For several trading sessions in a row, and in a process that extended for more than a month, the USD/JPY price has been moving under downward pressure. The support level at 103.67 remained a barrier to the bears' control as technical indicators rushed into strong oversold areas. However, attempts to rebound to the top remained very limited throughout that period, as the currency pair did not cross the 104.75 resistance and closed last week's trading around the 104.03 level, after a downward rally on Friday to the 103.82 support. This technically boring performance warns that a price explosion may occur in the near future, and all expectations may be for a rebound to the upside. Technical indicators have reached strong oversold areas and Forex traders are waiting for a buying opportunity more than an opportunity to sell from recent losses.
The Michigan Preliminary Consumer Confidence Index for December beat expectations of 76.5 with a reading of 81.4. On the other hand, the US PPI reading excluding food and energy for the month of November was below expectations of 1.5%, with a change of 1.4%. On a monthly basis, a change of 0.1% was recorded and expectations were of a reading at 0.2%. In contrast, the previous US Consumer Price Index for food and energy for November surpassed expectations (monthly) at 0.1% with 0.2% and, on an annual basis, it came as expected at 1.6%. On Thursday, it was announced that the number of Americans seeking unemployment benefits jumped last week to 853,000, the largest number of unemployment claims since last September.
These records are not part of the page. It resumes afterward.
def SvcThread.xr (th : SvcThread) (r : Nat) : W64 := if r = 0 then 0 else SMap.getD th.x r 0
def SvcThread.fr (th : SvcThread) (r : Nat) : W64 := SMap.getD th.f r 0
def SvcThread.setX (th : SvcThread) (r : Nat) (v : W64) : SvcThread := if r = 0 then th else { th with x := SMap.set th.x r v }
def SvcThread.setF (th : SvcThread) (r : Nat) (v : W64) : SvcThread := { th with f := SMap.set th.f r v }
/-- The thread after a result in `rd`, gone on by `n` bytes. -/
def State.goX (s : State) (t : Thr) (rd : Nat) (v : W64) (n : Nat) : Ran :=
  let th := s.thread t
  .on (s.setThread t { th.setX rd v with pc := th.pc + BitVec.ofNat 64 n })
def State.goF (s : State) (t : Thr) (rd : Nat) (v : W64) (n : Nat) : Ran :=
  let th := s.thread t
  .on (s.setThread t { th.setF rd v with pc := th.pc + BitVec.ofNat 64 n })
/-- The thread goes on to an address. -/
def State.goTo (s : State) (t : Thr) (pc : W64) : Ran := .on (s.setThread t { s.thread t with pc := pc })
/-- An illegal instruction: what mtval holds is open to the core. -/
def State.illegal (s : State) : Ran := let (v, s) := s.fresh 64; .fault s excIllegal v
/-- A load's value while the thread spins (R444): a value that differs from the last at its PC, or a ninth PC, ends it. -/
def State.noteLoad (s : State) (t : Thr) (v : W64) : State :=
  let th := s.thread t
  if !th.spinning then s
  else
    match SMap.get th.loads th.pc.toNat with
    | some w => if w = v then s else s.endSpin t
    | none => if th.loads.length < 8 then s.setThread t { th with loads := SMap.set th.loads th.pc.toNat v } else s.endSpin t
/-- A load: its value, with SVC_HOSTERR when the host fails it. -/
def State.loadThen (s : State) (t : Thr) (a : W64) (len right cause : Nat) (host : List HostCpl) (k : State → Nat → Ran) : Ran :=
  match s.svcRead t a.toNat len right host with
  | (s, .val n) => k s n
  | (s, .failed) => k (s.setThread t { s.thread t with hosterr := true }) (2 ^ (8 * len) - 1)
  | (s, .fault) => .fault s cause a
  | (s, .poisoned) => .fault s 0x21 a
  | (s, .wait) => .wait s
/-- A store, which ends spinning. -/
def State.storeThen (s : State) (t : Thr) (a : W64) (len v right : Nat) (k : State → Ran) : Ran :=
  match s.svcWrite t a.toNat len v right with
  | (s, .ok) => k (s.endSpin t)
  | (s, .fault) => .fault s excStoreAccess a
  | (s, .wait) => .wait s

/-- A channel instruction in its legal form (R447): funct3. -/
def chanForm (i : Nat) : Option Nat :=
  if rvOp i ≠ 0x0B then none
  else
    match rvF3 i with
    | 0 => if rvF7 i ≤ 7 then some 0 else none
    | 1 => if rvF7 i = 0 then some 1 else none
    | 2 => if rvF7 i = 0 ∧ rvRs2 i = 0 then some 2 else none
    | 3 => if rvF7 i ≤ 7 ∧ rvRs2 i = 0 then some 3 else none
    | 4 => if rvF7 i = 0 ∧ rvRs2 i = 0 then some 4 else none
    | _ => none
/-- A channel fault on the channel number (R447). -/
def State.chanFaults (s : State) (t : Thr) (f3 ch : Nat) : Bool :=
  511 < ch || (f3 ≤ 1 && ch ≤ 31) || (f3 == 2 && s.receiver t.grove ch != some (tnum t))
/-- A channel instruction. -/
def State.chanInsn (s : State) (t : Thr) (f3 i : Nat) : Ran :=
  let th := s.thread t
  let ch := (th.xr (rvRs1 i)).toNat
  let v := th.xr (rvRs2 i)
  if s.chanFaults t f3 ch then let (w, s) := s.fresh 64; .fault s excChannel w
  else if f3 = 4 then
    let n := BitVec.ofNat 64 ((s.svc t.grove).chan ch).msgs.length
    let s := if th.spinning && th.poll.any (· != n) then s.endSpin t
      else if th.spinning then s.setThread t { th with poll := some n } else s
    s.goX t (rvRd i) n 4
  else
    let s := s.endSpin t
    match f3 with
    | 0 => let r := s.chanPut t ch (rvF7 i) v; r.1.goX t (rvRd i) (BitVec.ofNat 64 r.2) 4
    | 1 => let r := s.chanSend t ch v.toNat; r.1.goX t (rvRd i) (BitVec.ofNat 64 r.2) 4
    | 2 => let r := s.chanRecv t ch; r.1.goX t (rvRd i) (BitVec.ofNat 64 r.2) 4
    | _ => s.goX t (rvRd i) (th.recv.getD (rvF7 i) 0) 4

/-- A CSR instruction. -/
def State.csrInsn (s : State) (t : Thr) (i n : Nat) : Ran :=
  let csr := bits i 31 20
  let f3 := rvF3 i
  let arg : W64 := if f3 < 4 then (s.thread t).xr (rvRs1 i) else BitVec.ofNat 64 (rvRs1 i)
  match s.csrRead t csr with
  | none => s.illegal
  | some old =>
    let new := match f3 % 4 with | 1 => arg | 2 => old ||| arg | _ => old &&& ~~~arg
    if f3 % 4 = 1 ∨ rvRs1 i ≠ 0 then
      match s.csrWrite t csr new with
      | some s => s.goX t (rvRd i) old n
      | none => s.illegal
    else s.goX t (rvRd i) old n
/-- ECALL, EBREAK, WFI and the CSR instructions (R434). -/
def State.systemInsn (s : State) (t : Thr) (i n : Nat) : Ran :=
  match rvF3 i with
  | 0 =>
    if i = 0x00000073 then .fault s excEcall 0
    else if i = 0x00100073 then
      if s.debugOpen t.grove then .on (s.putThread t { s.thread t with halted := true })
      else let (v, s) := s.fresh 64; .fault s excBreakpoint v
    else if i = 0x10500073 then s.goX t 0 0 n
    else s.illegal
  | 4 => s.illegal
  | _ => s.csrInsn t i n
/-- The integer operand of an AMO of a width: its new value. -/
def amoValue (f5 len m r : Nat) : Option Nat :=
  if len = 4 then (amo f5 (BitVec.ofNat 32 m) (BitVec.ofNat 32 r)).map BitVec.toNat
  else (amo f5 (BitVec.ofNat 64 m) (BitVec.ofNat 64 r)).map BitVec.toNat
/-- LR, SC and the AMOs. -/
def State.amoInsn (s : State) (t : Thr) (i n : Nat) : Ran :=
  let th := s.thread t
  let a := th.xr (rvRs1 i)
  let r := th.xr (rvRs2 i)
  let len := accLen (rvF3 i)
  let f5 := rvRs3 i
  let atomicAt := match s.region t.grove a.toNat len with | .slice _ | .l2 _ | .hbm _ => true | _ => false
  if rvF3 i ≠ 2 ∧ rvF3 i ≠ 3 then s.illegal
  else if f5 = 2 ∧ rvRs2 i = 0 then
    if a.toNat % len ≠ 0 then .fault s excLoadMisaligned a
    else if !atomicAt then .fault s excLoadAccess a
    else s.loadThen t a len 1 excLoadAccess [] fun s v =>
      let x := loadExt (rvF3 i) v
      let s := s.noteLoad t x
      (s.setThread t { s.thread t with reservation := some (a.toNat, len) }).goX t (rvRd i) x n
  else if f5 = 3 ∨ (amoValue f5 len 0 0).isSome then
    if a.toNat % len ≠ 0 then .fault s excStoreMisaligned a
    else if !atomicAt then .fault s excStoreAccess a
    else if f5 = 3 then
      if th.reservation = some (a.toNat, len) then
        s.storeThen t a len (r.toNat % 2 ^ (8 * len)) 2 fun s =>
          (s.setThread t { s.thread t with reservation := none }).goX t (rvRd i) 0 n
      else ((s.endSpin t).setThread t { (s.endSpin t).thread t with reservation := none }).goX t (rvRd i) 1 n
    else
      s.loadThen t a len 3 excStoreAccess [] fun s v =>
        s.storeThen t a len ((amoValue f5 len v (r.toNat % 2 ^ (8 * len))).getD 0) 3 fun s =>
          s.goX t (rvRd i) (loadExt (rvF3 i) v) n
  else s.illegal
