-- ==== Sys2Proof/Machine/Nvme.lean ====
section
/-! DEFINITION. The emulated NVMe controllers (15 R459 to R462): their registers, queues, admin and I/O commands, and the
SERVICE commands that set them up. Codes of NVM Express that the spec does not print are PRESUMED from that standard. -/
namespace Sys2Proof.Machine

/-! ## Controllers and registers (R459 to R461) -/

/-- A controller of a function, as reset leaves it until it is touched. -/
def State.ctl (s : State) (f : Nat) : NvCtl := SMap.getD s.nvc f {}
def State.setNv (s : State) (f : Nat) (c : NvCtl) : State := { s with nvc := SMap.set s.nvc f c }
def State.nvCfg (s : State) (f : Nat) : NvmeCfg := SMap.getD s.cfg.nvme f {}
/-- A function that has a controller (R461): PF1, or a VF of PF1. -/
def State.hasNvme (s : State) (f : Nat) : Bool :=
  fnPort f < s.groves && match vfOf f with | some v => 512 ≤ v | none => fnLocal f == 1
/-- Largest number of I/O queues (R460). -/
def nvQueues (f : Nat) : Nat := if (vfOf f).isSome then 30 else 128
/-- CSTS: CFS while the built-in image does not run in the grove (R459). -/
def State.csts (s : State) (f : Nat) : Nat :=
  b2n (s.ctl f).rdy + 2 * b2n (!s.builtinRuns (fnPort f)) + 4 * (s.ctl f).shst
/-- CAP (R460). -/
def nvCap : Nat := 4095 + 2 ^ 16 + 2 ^ 24 * 20 + 2 ^ 32 * 10 + 2 ^ 37 + 2 ^ 52 * 4
/-- The 32-bit register at an offset of slot page 0. -/
def State.nvReg (s : State) (f off : Nat) : Nat :=
  let c := s.ctl f
  match off with
  | 0x00 => nvCap % 2 ^ 32 | 0x04 => nvCap / 2 ^ 32 | 0x08 => 0x00020000
  | 0x0C | 0x10 => c.intMask.toNat
  | 0x14 => c.cc.toNat | 0x1C => s.csts f | 0x24 => c.aqa.toNat
  | 0x28 => c.asq % 2 ^ 32 | 0x2C => c.asq / 2 ^ 32 | 0x30 => c.acq % 2 ^ 32 | 0x34 => c.acq / 2 ^ 32
  | _ => 0
/-- Admin queues as AQA, ASQ and ACQ give them. -/
def NvCtl.start (c : NvCtl) : NvCtl :=
  { c with rdy := true, sqs := [(0, { base := c.asq, size := bits c.aqa.toNat 11 0 + 1, cq := 0 })]
           cqs := [(0, { base := c.acq, size := bits c.aqa.toNat 27 16 + 1 })] }
/-- The bits of CC, and of AQA, that NVM Express does not reserve; the others read zero (00 R5). -/
def ccMask : W32 := 0x00FFFFF1
def aqaMask : W32 := 0x0FFF0FFF
/-- A write of CC (R461): EN, and the shutdown notification. -/
def State.writeCc (s : State) (f : Nat) (v : W32) : State :=
  let v := v &&& ccMask
  let c := s.ctl f
  let was := c.cc.getLsbD 0
  let c := { c with cc := v, shst := if bits v.toNat 15 14 = 0 then c.shst else 2 }
  if !s.builtinRuns (fnPort f) then s.setNv f c
  else if !was && v.getLsbD 0 then
    s.setNv f (if (s.nvCfg f).enable && bits v.toNat 6 4 == 0 && bits v.toNat 10 7 ≤ 4 then { c with shst := 0 }.start else c)
  else if was && !v.getLsbD 0 then s.setNv f { c.stopped with intMask := 0 }
  else s.setNv f c
/-- A write of a register of slot page 0 other than CC. -/
def State.nvRegWrite (s : State) (f off : Nat) (v : Nat) : State :=
  let c := s.ctl f
  match off with
  | 0x0C => s.setNv f { c with intMask := c.intMask ||| BitVec.ofNat 32 v }
  | 0x10 => s.setNv f { c with intMask := c.intMask &&& ~~~BitVec.ofNat 32 v }
  | 0x14 => s.writeCc f (BitVec.ofNat 32 v)
  | 0x24 => s.setNv f { c with aqa := BitVec.ofNat 32 v &&& aqaMask }
  | 0x28 => s.setNv f { c with asq := c.asq / 2 ^ 32 * 2 ^ 32 + v % 2 ^ 32 / 4096 * 4096 }
  | 0x2C => s.setNv f { c with asq := c.asq % 2 ^ 32 + 2 ^ 32 * (v % 2 ^ 32) }
  | 0x30 => s.setNv f { c with acq := c.acq / 2 ^ 32 * 2 ^ 32 + v % 2 ^ 32 / 4096 * 4096 }
  | 0x34 => s.setNv f { c with acq := c.acq % 2 ^ 32 + 2 ^ 32 * (v % 2 ^ 32) }
  | _ => s
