-- ==== Sys2Proof/Machine/Clearing.lean ====
section
/-! DEFINITION. Clearings (18): rental, loading and release, the ports of the shell, the power cap, metering, and the
CLEARING commands. -/
namespace Sys2Proof.Machine

/-- The grove of a clearing. -/
def clGrove (c : Nat) : Nat := c / 2
/-- A device source of a clearing fires (R569). -/
def State.fireCl (s : State) (c type : Nat) (data : W32) : State := s.fireDev (clGrove c) (6 + c % 2) type data
/-- The rental of a clearing. -/
def State.rental (s : State) (c : Nat) : Option Rental := SMap.get s.cfg.rentals c
/-- The size of a staging area (R559). -/
def stagingSize : Nat := 0x10000000

/-! ## Metering (R568) -/

/-- PERIOD_S of a clearing. -/
def State.period (s : State) (c : Nat) : Nat := SMap.getD s.cfg.meterPeriod c 60
/-- The moment at which device time read a value that it has passed. -/
def State.momentAt (s : State) (t : Nat) : Nat := s.now - (s.time - t)
/-- The continuous fields of an open record counted up to a moment. -/
def State.clCountTo (s : State) (c m : Nat) : State :=
  let x := s.clearing c
  let u := x.usage.map fun u =>
    if s.time < u.start then u
    else
      let d := m - max x.countedTo (s.momentAt u.start)
      { u with active := u.active + if x.state = 4 then d else 0, throttled := u.throttled + if x.steps = 0 then 0 else d }
  s.setCl c { x with usage := u, countedTo := max x.countedTo m }
/-- The open record closes as of a moment, and the next opens at a device time; the last 64 are kept. One that is still to
open does so at that time instead. -/
def State.closeUsage (s : State) (c m next : Nat) : State :=
  let s := s.clCountTo c m
  let x := s.clearing c
  match x.usage with
  | some u =>
    if s.time < u.start then s.setCl c { x with usage := some { start := next } }
    else
      let l := x.closed ++ [u]
      let k := u.start / (s.period c * 4000000000)
      (s.setCl c { x with closed := l.drop (l.length - 64), usage := some { start := next } }).fireCl c Ev.clearingMeter
        (BitVec.ofNat 32 (c + 32 * (k % 2 ^ 27)))
  | none => s
/-- The ends of the windows that device time has passed, or now reads. -/
def State.usageEnds (s : State) (c : Nat) (u : Usage) : List Nat :=
  let p := s.period c * 4000000000
  ((List.range ((s.time - u.start) / p + 1)).map fun k => (u.start / p + 1 + k) * p).filter (· ≤ s.time)
/-- Every window that has ended closes: what is stamped at its end belongs to the next. -/
def State.rollUsage (s : State) (c : Nat) : State :=
  match (s.clearing c).usage with
  | some u => (s.usageEnds c u).foldl (fun s t => s.closeUsage c (s.momentAt t) t) s
  | none => s
/-- The continuous fields counted up to now. -/
def State.clCount (s : State) (c : Nat) : State := (s.rollUsage c).clCountTo c s.now
/-- A happening counted in the record that holds its stamp. -/
def State.clUse (s : State) (c : Nat) (f : Usage → Usage) : State :=
  let s := s.rollUsage c
  let x := s.clearing c
  s.setCl c { x with usage := x.usage.map fun u => if s.time < u.start then u else f u }
/-- METER_WINDOW_CLOSE (R568): at the end of the open window. -/
def execMeterWindowClose (c : Nat) (s : State) : Res :=
  whenRunning s fun s =>
    match (s.clearing c).usage with
    | some u =>
      let p := s.period c * 4000000000
      (s.upToTime ((u.start / p + 1) * p)).rollUsage c
    | none => s
/-- The bytes of a closed record. -/
def Usage.bytes (u : Usage) : List Byte :=
  [u.start, u.active / 4, u.energy / 10, u.throttled / 4, u.rx, u.tx, u.hbm, u.host].flatMap (leBytes 8)

/-! ## States (R538, R544, R546, R553) -/

/-- The running jobs of a queue pair on a clearing end. -/
def State.endClJobs (s : State) (q detail : Nat) : State :=
  ((s.qpOf q).jobs.filter fun j => j.st == .running && (dOp (j.descs.headD 0) == 0x50 || dOp (j.descs.headD 0) == 0x51)).foldl
    (fun s j => s.endJob q j.slot St.aborted detail 0) s
/-- A control read completes: for a host, or for the mailbox that sent CLEARING.CTRL. -/
def State.ctlDone (s : State) (fn : Option Nat) (req : Option Request) (status : Nat) (data : W64) : State :=
  let s := match fn with | some f => s.emit (.completion f true (leBytes 8 data.toNat)) | none => s
  match req with
  | some q => s.finish q true ⟨status, if status = St.ok then leBytes 8 data.toNat else [], 0⟩
  | none => s
/-- Control requests that tenant logic has not taken end: reads as if they had timed out (assumption log 49). -/
def State.ctlCut (s : State) (c : Nat) : State :=
  let l := (s.clearing c).ctlq
  (l.filter (!·.write)).foldl (fun s q => (s.clCtr c 16 1).ctlDone q.fn q.req St.aborted (BitVec.allOnes 64))
    (s.setCl c { s.clearing c with ctlq := [] })
/-- The ports close, as on leaving RUNNING: jobs end, frames are freed, the clocks stop. -/
def State.closePorts (s : State) (c : Nat) : State :=
  let s := s.clCount c
  let x := s.clearing c
  let s := if x.state = 4 then
      let s := x.chans.foldl (fun s h => s.endClJobs h.2 3) s
      (s.sinkQueue (clGrove c) (.clearing c)).foldl (fun s t => (s.clCtr c 4 1).takeSink (clGrove c) t) (s.ctlCut c)
    else s
  s.setCl c { s.clearing c with clocks := false, rstN := false, ready := [], credits := [], cmds := [], lineLast := 0, loading := none }
/-- The configuration and the embedded memories are zeroized (R562). -/
def Cl.blank (x : Cl) : Cl := { x with config := [], sha := [], shKhz := 0, fabKhz := 0, clocks := false, rstN := false, loading := none }
/-- FAULTED is entered with a reason (R566, R567). -/
def State.clFault (s : State) (c reason : Nat) : State :=
  if (s.clearing c).state = 4 then
    let s := s.closePorts c
    (s.setCl c { s.clearing c with state := 5 }).fireCl c Ev.clearingFault (BitVec.ofNat 32 (c + 256 * reason))
  else s
/-- CONFIG_MEMORY_ERROR (R567): an uncorrectable error of the configuration memory. -/
def execConfigMemoryError (c : Nat) (s : State) : Res :=
  whenRunning s fun s =>
    if c < s.clearings ∧ (s.clearing c).state = 4 then
      let r := s.fresh 8
      (r.2.uncorrectable (locUnit (clGrove c) 0x0B (c % 2)) r.1).clFault c 2
    else s
/-- QUARANTINED is entered. -/
def State.clQuarantine (s : State) (c : Nat) : State :=
  let s := s.clCount c
  (s.setCl c { s.clearing c with state := 6 }).fireCl c Ev.clearingZeroizeFail (BitVec.ofNat 32 c)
The increase in unemployment claims indicated that many US companies are still laying off workers as states re-enforce company closures and consumers avoid shopping, traveling or eating out.
Japanese GDP growth for the third quarter beat expectations (QoQ) of 5% with a change of 5.3%. On an annual basis, GDP growth exceeded expectations by 21.5%, recording 22.9%. On the other hand, total household spending for October missed the expected change of 2.5% with a change of 1.9% year-on-year. Today, the industrial TANKAN reading will be announced from the Japanese central bank, then the industrial production rate will be announced, and there is no important US economic data expected today.
The US Federal Reserve will meet this week, and they are expected to provide more detailed guidance on how long they will continue their bond-buying program, which may reassure financial markets that purchases will not end anytime soon. Therefore, the Fed could announce other moves, such as shifting more of its purchases to long-term bonds to try to reduce long-term borrowing rates and encourage spending. But most analysts believe the Fed will keep the move in reserve.
Technical analysis of the pair:
In the near term, and according to the performance on the hourly chart, it appears that the USD/JPY is trading within a downward channel. This indicates a slight short-term bearish bias in market sentiment. It is also closer to oversold levels in the 14-hour RSI. Accordingly, bulls will target short-term bounce gains around 104.31 or higher at 104.69. Bears will be looking for short-term gains around 103.68 or lower at 103.29.
In the long term, and according to the performance on the daily chart, it appears that the USD/JPY is trading within a sharp downtrend channel. This indicates a strong long-term downward trend in market sentiment. The pair has now retreated near the 76.40% Fibonacci level. Accordingly, bears will look to extend the current bearish move towards the support at 102.61 or less to the 100% Fibonacci level at 101.17. On the other hand, the bulls will target profits at 61.80% and 50% Fibonacci at 105.17 and 106.41, respectively.